だからといって邪魔しに来た訳じゃないから、素早く要件だけを伝えて出よう。
「父上、お願いがあります」
俺がそう言うと、書類に目を向けたまま
「なんだ?」
と聞いてきた。
ちょっとくらい、こっちに顔を向けても...なんて思わない。
だって、俺が今から言うことで絶対に顔をあげるから。
「次の建国パーティー、少しだけ時間をくれませんか?」
真剣な顔で頼むと、思った通り父上は書類から顔をあげて面白そうに
「ほぉ......なぜ建国パーティーなんだ?」
と聞いてきた。
まぁ、確かにそういう反応するよな。
父上は俺がその建国パーティーでスカーレット嬢を断罪する、と気付いたみたいだ。
別室に呼んで、内密に...とか、学園で集会を開いて、とかも考えたけど、スカーレット嬢が一番ダメージのくらう方法で、と考えたら建国パーティーで、だった。
スカーレット嬢は建国パーティーでナナリー嬢と婚約破棄すると思っているはずだ。
皆の前で行うことで、プライドだけ無駄に高いスカーレット嬢の鼻をへし折ることが出来ると考えた。
あ、ついでに、こんなことをしたらお前らもこうなるよ、っていう見せしめでもある。
そっちがついで、というのはおかしいかも知れないが、俺的にはいかにスカーレット嬢を懲らしめるかが最優先だ。
という俺の思いを全て父上に伝えると、急に大きな声で笑いだした。
「ち、父上...?」
「すまんすまん。お前がそんなことを言うなんて思わなかったから、つい笑ってしまった」
そんなに意外だったか?
そう思いながら首を傾げていると、父上は
「あぁ、昔のお前だったら絶対言わなかっただろうな」
「そ...そうですか」
昔の俺?
確かに数年前までは、他人に対して何も興味がなかったかも知れない。
でもナナリー嬢と話をするようになってから、少しずつ色んなことに目を向けるようになった気がする。

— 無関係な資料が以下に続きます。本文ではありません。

-- ==== Sys2Proof/Safety.lean ====
section
/-! DEFINITION. The vocabulary of the statements about the unit: what an event leaves alone, and the invariants that every state of a
run has. Each invariant cites the rule it is taken from; that every step keeps it is an obligation. -/

namespace Sys2Proof.Machine

/-! ### What an event leaves alone -/

/-- No slot but `k` differs. -/
abbrev State.sameSlotsBut (s t : State) (k : SlotIx) : Prop := ∀ j, j ≠ k → t.slot j = s.slot j

/-- No port but `p` differs. -/
abbrev State.samePortsBut (s t : State) (p : Master) : Prop := ∀ q, q ≠ p → t.port q = s.port q

/-- No confinement record but that of `m` differs. -/
abbrev State.sameRecordsBut (s t : State) (m : Master) : Prop := ∀ n, n ≠ m → t.conf n = s.conf n

/-- Nothing but the admission wait list, the wait-listed fields that mirror it and the count of free choices differs. -/
abbrev State.sameButWaiting (s t : State) : Prop :=
  t = { s with waitList := t.waitList, masters := t.masters, draws := t.draws } ∧
    ∀ m, t.conf m = { s.conf m with waitListed := (t.conf m).waitListed }

/-- Nothing but the fault queue and the alert block differs. -/
abbrev State.sameButRecords (s t : State) : Prop := t = { s with queue := t.queue, alerts := t.alerts }

/-! ### The service link -/

/-- The frame of the command `c` can be brought to its end: `f` is that frame, and the link can take it. -/
abbrev State.takesFrame (s : State) (c : Instr) (f : List Byte) : Prop := encodeFrame c = some f ∧ s.accepts f [] = true

/-- The command event of the frame `f` on state `u`, answered with `a`: SSEL is deasserted, SCLK rests low, no frame is in progress,
SDOUT is not driven, FFh has been given for every byte, and the answer is retained (R170, R171, R173). -/
abbrev State.answered (u : State) (f : List Byte) (a : Answer) : State :=
  { u with link := { ssel := false, sclk := false, frame := none, retained := some a, origin := u.link.origin, sdout := none,
                     given := List.replicate f.length 0xFF#8 } }

/-- The state after the bits `bits` have been shifted in, each by its rising edge of SCLK. -/
def State.shiftBits (s : State) (bits : List Bool) : State :=
  bits.foldl
    (fun u b =>
      match exec (.sclkRisingEdge b) u with
      | .next v => v
      | .fault _ => u
      | .refused _ => u)
    s

/-- The state after SSEL has been asserted and the bits `bits` have been shifted in. -/
def State.selectAndShift (s : State) (bits : List Bool) : State :=
  match exec .sselAssertion s with
  | .next u => u.shiftBits bits
  | .fault _ => s
  | .refused _ => s

/-- The commands at which a part reset takes its values (R179, R180). -/
def commandIsReset (c : Instr) : Bool := c == .resetPart || c == .powerOnReset || c == .resetAssertion

/-! ### Invariants -/

/-- R61, R72, R83: score, standing and CUT of each master agree, and a deferral count above 0 belongs to a LIMITED master. -/
abbrev State.ScoresAgree (s : State) : Prop :=
  s.deferral ≤ 15 ∧ ∀ m : Master,
    (s.conf m).score ≤ 256 ∧
    ((s.conf m).standing = .isolated ↔ (s.conf m).score = 256) ∧
    ((s.conf m).standing = .limited ↔ 128 ≤ (s.conf m).score ∧ (s.conf m).score ≤ 255) ∧
    ((s.conf m).standing = .active ↔ (s.conf m).score < 128) ∧
    ((s.port m).cut = true ↔ (s.conf m).standing = .isolated) ∧
    (s.conf m).deferral ≤ 15 ∧
    ((s.conf m).standing ≠ .limited → (s.conf m).deferral = 0)

/-- The bound of a recovery count below the recovery itself (R88). -/
def RecoveryMode.bound (r : RecoveryMode) : Nat :=
  match r with
  | .quiet => 255
  | .witness => 127
  | .manual => 0

/-- R88, R91: a count is 0 but for an ISOLATED master, has not reached its recovery, and is 0 in MANUAL. -/
abbrev State.CountsBounded (s : State) : Prop :=
  ∀ m : Master, (s.conf m).count ≤ (s.conf m).recovery.bound ∧ ((s.conf m).standing ≠ .isolated → (s.conf m).count = 0)

/-- The buffer words that slot `k` holds. -/
def State.reservedAt (s : State) (k : SlotIx) : Nat :=
  match s.slot k with
  | none => 0
  | some x => x.reserved

/-- R28: the free count of the data buffer is 64 minus the reserved words of all live slots. -/
abbrev State.BufferAccounted (s : State) : Prop := s.freeWords + (allSlots.map s.reservedAt).sum = 64

/-- R12: a master holds no more than four non-orphan slots, and an ISOLATED master holds none. -/
abbrev State.LimitsKept (s : State) : Prop :=
  ∀ m : Master, s.held m ≤ 4 ∧ ((s.conf m).standing = .isolated → s.held m = 0)

/-- R158: the sequence number of `b`, with lost count `lost`, follows that of `a`. -/
abbrev follows (a b : BitVec 16) (lost : Nat) : Prop := lost < 65535 → b = a + 1#16 + BitVec.ofNat 16 lost

/-- R158: the sequence numbers of a run of stored records. -/
def numbered : List FaultRecord → Bool
  | [] => true
  | [_] => true
  | a :: b :: l => decide (follows a.sequence b.sequence b.lost) && numbered (b :: l)

/-- R154, R158, R165, R167: at most 32 records, numbered with their losses, the next number after the newest record and the losses
since; QUEUE set exactly when a record is stored; ALERT asserted exactly when an enabled flag is set. -/
abbrev State.QueueNumbered (s : State) : Prop :=
  s.queue.records.length ≤ 32 ∧ s.queue.lost ≤ 65535 ∧ numbered s.queue.records = true ∧
    (∀ r ∈ s.queue.records.getLast?, follows r.sequence s.queue.nextSeq s.queue.lost) ∧
    (s.alerts.flags.queue = true ↔ s.queue.records ≠ []) ∧
    s.alerts.line = alertLevel s.alerts.flags s.alerts.enables

/-- R30, R60: the wait list holds no port twice and no port of an ISOLATED master, and the wait-listed fields mirror it. -/
abbrev State.WaitListSound (s : State) : Prop :=
  s.waitList.Nodup ∧ s.waitList.length ≤ 4 ∧
    ∀ m : Master, ((s.conf m).waitListed = true ↔ m ∈ s.waitList) ∧ (m ∈ s.waitList → (s.conf m).standing ≠ .isolated)

/-- R22: a write-data list holds at most four entries, and each fill entry names a slot in FILLING of its own master, no slot
twice. -/
abbrev State.FillsSound (s : State) : Prop :=
  ∀ p : Master, (s.port p).writeList.length ≤ 4 ∧ ((s.port p).writeList.filter (· != .discard)).Nodup ∧
    ∀ k : SlotIx, ListEntry.fill k ∈ (s.port p).writeList →
      (s.slot k).any (fun x => x.phase == .filling && x.master == p) = true

/-- The number of slots in phase `f`. -/
def State.countPhase (s : State) (f : Phase) : Nat := allSlots.countP fun k => (s.slot k).any fun x => x.phase == f

/-- R113: what the memory port holds beside its state, by its state. That no issue is offered outside BUSY is the model's
(notes/assumptions/11.md). -/
def MemPort.sound (p : MemPort) : Bool :=
  match p.state with
  | .idle => !p.holdPending && !p.abort && p.timer.isNone && !p.issueOffered
  | .busy => !p.abort && p.timer.isSome
  | .draining => p.abort && p.timer.isSome && !p.issueOffered
  | .held => !p.holdPending && !p.abort && p.timer.isNone && !p.issueOffered
  | .failed => !p.holdPending && p.timer.isNone && !p.issueOffered

/-- R135: the memory scores that each memory standing can have. -/
def Health.sound (h : Health) : Bool :=
  match h.standing with
  | .sound => decide (h.score ≤ 95)
  | .doubtful => decide (64 ≤ h.score) && decide (h.score ≤ 191)
  | .failed => decide (192 ≤ h.score) && decide (h.score ≤ 255)

/-- R3, R22, R113, R135, R137: the memory port is BUSY exactly when one slot is ISSUED, which no two are; every orphan is ISSUED; the
port is FAILED exactly when the memory standing is, and no slot is then QUEUED; with what FillsSound says. -/
abbrev State.PortAgrees (s : State) : Prop :=
  s.FillsSound ∧ s.countPhase .issued = (if s.mem.state = .busy then 1 else 0) ∧
    (∀ k : SlotIx, (s.slot k).all (fun x => !x.orphan || x.phase == .issued) = true) ∧
    (s.mem.state = .failed ↔ s.health.standing = .failed) ∧
    (s.health.standing = .failed → s.countPhase .queued = 0) ∧
    s.mem.sound = true ∧ s.health.sound = true

/-- R2, R5, R15, R29, R33, R116: the words and enables that a slot holds in its reservation, by its phase, beside its outcome. An
allowed write in FILLING holds one word and its enables for each beat taken, a refused one none; a QUEUED read holds none and an ISSUED
one a word for each of the `received` beats; a write at either holds all its beats; and a READY or DELIVERING read that is not PROTOCOL
holds the word of every beat. -/
def Slot.wordsKept (x : Slot) (received : Nat) : Bool :=
  match x.phase with
  | .filling =>
    x.kind == .write && decide (x.progress < x.beats.val) &&
      (if x.outcome = none then x.words.length == x.progress && x.enables.length == x.progress
       else x.words.isEmpty && x.enables.isEmpty)
  | .queued =>
    x.outcome == none &&
      match x.kind with
      | .read => x.words.isEmpty && x.progress == 0 && x.reserved == x.beats.val
      | .write => x.words.length == x.beats.val && x.enables.length == x.beats.val && x.progress == x.beats.val
  | .issued =>
    x.outcome == none &&
      match x.kind with
      | .read =>
        x.words.length == received && x.progress == received && decide (received ≤ x.beats.val) && x.reserved == x.beats.val
      | .write => x.words.length == x.beats.val && x.enables.length == x.beats.val && x.progress == x.beats.val
  | .ready => x.outcome.any fun r => !x.carriesData r || x.words.length == x.beats.val
  | .delivering => x.outcome.any fun r => !x.carriesData r || x.words.length == x.beats.val

/-- R29: every live slot holds the words that its phase and its beats give. -/
abbrev State.WordsKept (s : State) : Prop :=
  ∀ k : SlotIx, (s.slot k).all (fun x => x.wordsKept s.mem.received) = true

/-- R43, R146: every window entry has its base at or below its last, and the timebase holds values in its ranges. -/
abbrev State.SettingsInRange (s : State) : Prop :=
  (∀ i : WindowIx, (s.window i).base.toNat ≤ (s.window i).last.toNat) ∧
    s.time.divider ≤ 8 ∧ s.time.count < 2 ^ s.time.divider ∧ 1 ≤ s.time.masterTimeout ∧ s.time.masterTimeout ≤ 255 ∧
    1 ≤ s.time.memoryTimeout ∧ s.time.memoryTimeout ≤ 255

/-- A command frame is under way: its first byte is completed and is not 00h (R171). -/
def Link.inCommandFrame (l : Link) : Bool :=
  match l.frame with
  | none => false
  | some f => isCommandFrame f.bytes

/-- R170, R171: a frame is in progress only while SSEL is asserted, with 0 to 7 bits beside its completed bytes, of which the first
eleven are kept; there is no retained answer exactly while a command frame is under way. -/
abbrev State.LinkSound (s : State) : Prop :=
  (s.link.ssel = false → s.link.frame = none ∧ s.link.sdout = none) ∧
    (∀ f ∈ s.link.frame, f.bits.length < 8 ∧ f.bytes.length = min 11 f.count) ∧
    (s.link.retained = none ↔ s.link.inCommandFrame = true)

end Sys2Proof.Machine
end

まぁ、それも父上に言われるまで気が付かなかったが...。
そう考えていると、父上に
「建国パーティーの件はわかった。好きにしたらいい。その代わり......わかっているな?」
と言われた。
わかっているな?の意味は妹が魅了を使ったと知られたら、ナナリー嬢も、公爵家も立場が危うくなってしまう。
だからちゃんと、フォローするように、ということだ。
「はい。ナナリー嬢は俺が絶対に守ってみせます」
俺がそう答えると、父上は力強く頷いた。